The required output is the lines below from the line containing "and cycles are" to the line containing "let t := ringTenant ring", inclusive, retyped exactly. No other lines belong in it.

Dataset entries:
"""

/-- The last unit of aborted work has come free: a waybill completes SHED, a task leaves nothing (R249). -/
def endShed (s : State) (p : Placement) : State :=
  let s1 := forEach p.pinned s (fun s n => s.unpin n)
  match p.entry with
  | some _ => s1.dropPlaced p.wid
  | none => (s1.updPlaced p.wid (fun q => { q with ended := true, units := [], pinned := [] })).completePlaced p csShed

/-- Finishes a placement whose tiles have all stopped and drained; the pairs of shed work are free with its last move (R249). -/
def finishWork (s : State) (wid : Nat) : State :=
  match s.placed wid with
  | none => s
  | some p =>
    if p.ended || !p.started || !s.drained p then s
    else if p.aborting && p.status = csShed then (s.freeUnits p).endShed p
    else match p.entry with
      | some e => s.finishTask p e
      | none => s.finishWaybill p

/-- Moves that an abort leaves in flight (R240): a COMMIT behind earlier moves has not left the tile (R131), and a dock write whose header has not reached
its ingress has not started (R97). Every other queued move has (log entry 26). -/
def startedMoves (l : List Move) : List Move :=
  (l.foldl (fun (acc : List Move × Bool) m =>
    match m.kind with
    | .commit _ _ _ _ _ => if acc.2 then (acc.1, true) else (acc.1 ++ [m], true)
    | .dockWrite _ _ _ _ _ _ => if m.sent || m.status.isSome then (acc.1 ++ [m], true) else acc
    | _ => (acc.1 ++ [m], true)) ([], false)).1

/-- Ends a waybill alone as an overrun does (R240): issue stops on all its tiles, moves not started are discarded, moves in flight
complete, the berths' docks close; the completion follows when the moves have drained. -/
def abortWork (s : State) (wid status code : Nat) : State :=
  match s.placed wid with
  | none => s
  | some p =>
    if p.ended || p.aborting then s
    else
      let rep := s.endReport p
      let s1 := forEach p.tiles s (fun s t =>
        (s.updTile t (fun T => { T with stopped := true, moves := startedMoves T.moves })).closeDocks t (s.berth t))
      let s2 := s1.updPlaced wid (fun q => { q with status := status, code := code, stlo := rep.1, value := rep.2, aborting := true })
      s2.finishWork wid

/-- Abandons a running waybill whose moves have been discarded (R49): it ends at once, also where an abort was still draining it; work of an aborted consist
keeps its CONVOY_ABORT (R386). -/
def abandonWork (s : State) (wid status : Nat) : State :=
  match s.placed wid with
  | none => s
  | some p =>
    if p.ended then s
    else
      let rep := s.endReport p
      let s1 := forEach p.tiles s (fun s t => (s.updTile t (fun T => { T with stopped := true, moves := [] })).closeDocks t (s.berth t))
      let s2 := s1.updPlaced wid (fun q => { q with status := if q.aborting && q.status = csConvoyAbort then q.status else status, code := 0, stlo := if q.aborting then q.stlo else rep.1,
                                                    value := if q.aborting then q.value else rep.2, aborting := true })
      s2.finishWork wid

/-- A piece of work as its record keeps it when it is lost: with ST and the cycles that its rank-0 tile reports (R228). -/
def lostRecord (s : State) (p : Placement) : Placement :=
  if p.started && !p.ended && !p.aborting then { p with stlo := (s.endReport p).1, value := (s.endReport p).2 } else p

/-- A program error ends the running waybill; it is entered in the tile's error record (R106). SEG_OFF is of level 1, the
others of level 2. -/
def programError (s : State) (t code : Nat) (unit : Nat := noUnit) : State :=
  let s1 := s.recordErr (pgTile t) code unit
  match (s.tile t).wid with
  | none => s1
  | some wid => s1.abortWork wid csProgramError code

/-- A tile executes END (R118): the waybill completes when all its tiles have ended. The rank-0 tile's CODE, ST and cycles are
the waybill's. -/
def endTile (s : State) (t code : Nat) : State :=
  match (s.tile t).wid with
  | none => s
  | some wid =>
    let s1 := s.stopTile t
    match s.placed wid with
    | none => s1
    | some p =>
      let s2 := if p.rank0 = t then
          let rep := s.endReport p
          s1.updPlaced wid (fun q => { q with code := code, stlo := rep.1, value := rep.2 })
        else s1
      s2.finishWork wid

/-- An abort of R249 or R250: issue stops at once, moves not started are discarded, and those in flight stop at their next row
boundary; ABORT_COMPLETE then frees the pairs. -/
def shedWork (s : State) (wid : Nat) : State :=
  match s.placed wid with
  | none => s
  | some p =>
    if p.ended || p.aborting then s
    else
      let rep := s.endReport p
      let s1 := forEach p.tiles s (fun s t =>
        (s.updTile t (fun T => { T with stopped := true, moves := startedMoves T.moves })).closeDocks t (s.berth t))
      s1.updPlaced wid (fun q => { q with status := csShed, code := 0, stlo := if p.started then rep.1 else p.stlo,
                                          value := if p.started then rep.2 else p.value, aborting := true })

end State

end Sys2Proof.Machine
end

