/-- The same checks for an entry of a control ring (R230), as far as they concern it. -/
def controlCheck (s : State) (ring : Nat) (bs : List Byte) : Option Nat :=
  let R := s.ring ring
  let t := ringTenant ring
  if t ≠ 0 && !s.depotOpen then some csServiceWrong
  else if !R.enable then some csRingDisabled
  else if bytesNat bs 4 2 % 4096 ≠ t || !s.cringOf (bytesNat bs 8 4 % 2 ^ 21) t then some csNotOwner
  else if bytesNat bs 0 4 ≠ ring then some csBadField
  else if R.fill = R.size then some csRingFull
  else none

/-- Copies an entry to its ring at TAIL, advances TAIL and sets the doorbell bit (R225, R232). -/
def queueEntry (s : State) (ring : Nat) (bs : List Byte) : State :=
  let R := s.ring ring
  ((s.devWrite (R.entryAddr R.tail.toNat) bs).setRing ring { R with tail := R.tail + 1 }).setBell ring

/-- Queues the entries of a submission up to the first that fails a check (R227): the state, the entries queued and the status. -/
def queueEntries (ring : Nat) : List (List Byte) → Nat → State → State × Nat × Nat
  | [], n, s => (s, n, csOk)
  | e :: es, n, s =>
    match (if (s.ring ring).kind = 2 then s.controlCheck ring e else s.waybillCheck ring e) with
    | some st => (s, n, st)
    | none => queueEntries ring es (n + 1) (s.queueEntry ring e)

/-! ### Doorbells (R353–R356) -/

def csDoorbellCrc : Nat := 0x0020
def csDoorbellSeq : Nat := 0x0021
def csDoorbellDup : Nat := 0x0022
def csSealFail : Nat := 0x0023

/-- Address of a submission slot of a port (R350). -/
def slotAddr (p n : Nat) : Nat := psramBase p + 0x01E00000 + 0x1000 * n
/-- Address of a status word of a port (R350, R355). -/
def statusAddr (p n : Nat) : Nat := psramBase p + 0x01F80000 + 16 * n

/-- Writes a doorbell's status word and raises SUBMIT (R355, R360). -/
def bellStatus (s : State) (p : Nat) (b : Bell) (st acc : Nat) : State :=
  (s.write (statusAddr p b.slot) (natLE 4 b.seq.toNat ++ natLE 4 b.ring.toNat ++ natLE 2 st ++ natLE 2 acc ++ natLE 4 0)).irqCause p 2

/-- A seal goes with the entries of a ring of tenants 1–4,095 that is no completion ring (R353). -/
def bellSealed (s : State) (b : Bell) : Bool := ringTenant b.ring.toNat ≠ 0 && (s.ring b.ring.toNat).kind ≠ 1

/-- Staged bytes of a doorbell: none for a completion ring, otherwise the entries and the seal (R353). -/
def bellBytes (s : State) (p : Nat) (b : Bell) : List Byte :=
  if (s.ring b.ring.toNat).kind = 1 then []
  else s.bytes (slotAddr p b.slot) (64 * (b.count + b2n (s.bellSealed b)))

/-- Step 1 of R354: a reserved bit, or COUNT 0 or above its limit. -/
def bellBad (s : State) (b : Bell) : Bool :=
  decide (2 ^ 21 ≤ b.ring.toNat) || b.rsv ≠ 0 || b.count = 0
    || ((s.ring b.ring.toNat).kind ≠ 1 && decide (64 < b.count + b2n (s.bellSealed b)))

end State

/-- TAG of a session seal (R407) over the staged entries and the seal's first 0x30 bytes. -/
def SessionKeys.sealTag (k : SessionKeys) (ring seq : Nat) (aad : List Byte) : List Byte :=
  gcmTag (aesKeys k.kSeal) (k.saltSeal ++ natLE 4 ring ++ natLE 4 seq) aad []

"""

• TASK ANSWER:
/-- A tile executes END (R118): the waybill completes when all its tiles have ended. The rank-0 tile's CODE, ST and cycles are
the waybill's. -/
def endTile (s : State) (t code : Nat) : State :=
  match (s.tile t).wid with
  | none => s
  | some wid =>
    let s1 := s.stopTile t
    match s.placed wid with
    | none => s1
    | some p =>
      let s2 := if p.rank0 = t then
          let rep := s.endReport p
          s1.updPlaced wid (fun q => { q with code := code, stlo := rep.1, value := rep.2 })
        else s1
      s2.finishWork wid

/-- An abort of R249 or R250: issue stops at once, moves not started are discarded, and those in flight stop at their next row
boundary; ABORT_COMPLETE then frees the pairs. -/
def shedWork (s : State) (wid : Nat) : State :=
  match s.placed wid with
  | none => s
  | some p =>
    if p.ended || p.aborting then s
    else
      let rep := s.endReport p
      let s1 := forEach p.tiles s (fun s t =>
        (s.updTile t (fun T => { T with stopped := true, moves := startedMoves T.moves })).closeDocks t (s.berth t))
      s1.updPlaced wid (fun q => { q with status := csShed, code := 0, stlo := if p.started then rep.1 else p.stlo,
                                          value := if p.started then rep.2 else p.value, aborting := true })

end State

end Sys2Proof.Machine
end

/-- The same checks for an entry of a control ring (R230), as far as they concern it. -/
def controlCheck (s : State) (ring : Nat) (bs : List Byte) : Option Nat :=
  let R := s.ring ring
  let t := ringTenant ring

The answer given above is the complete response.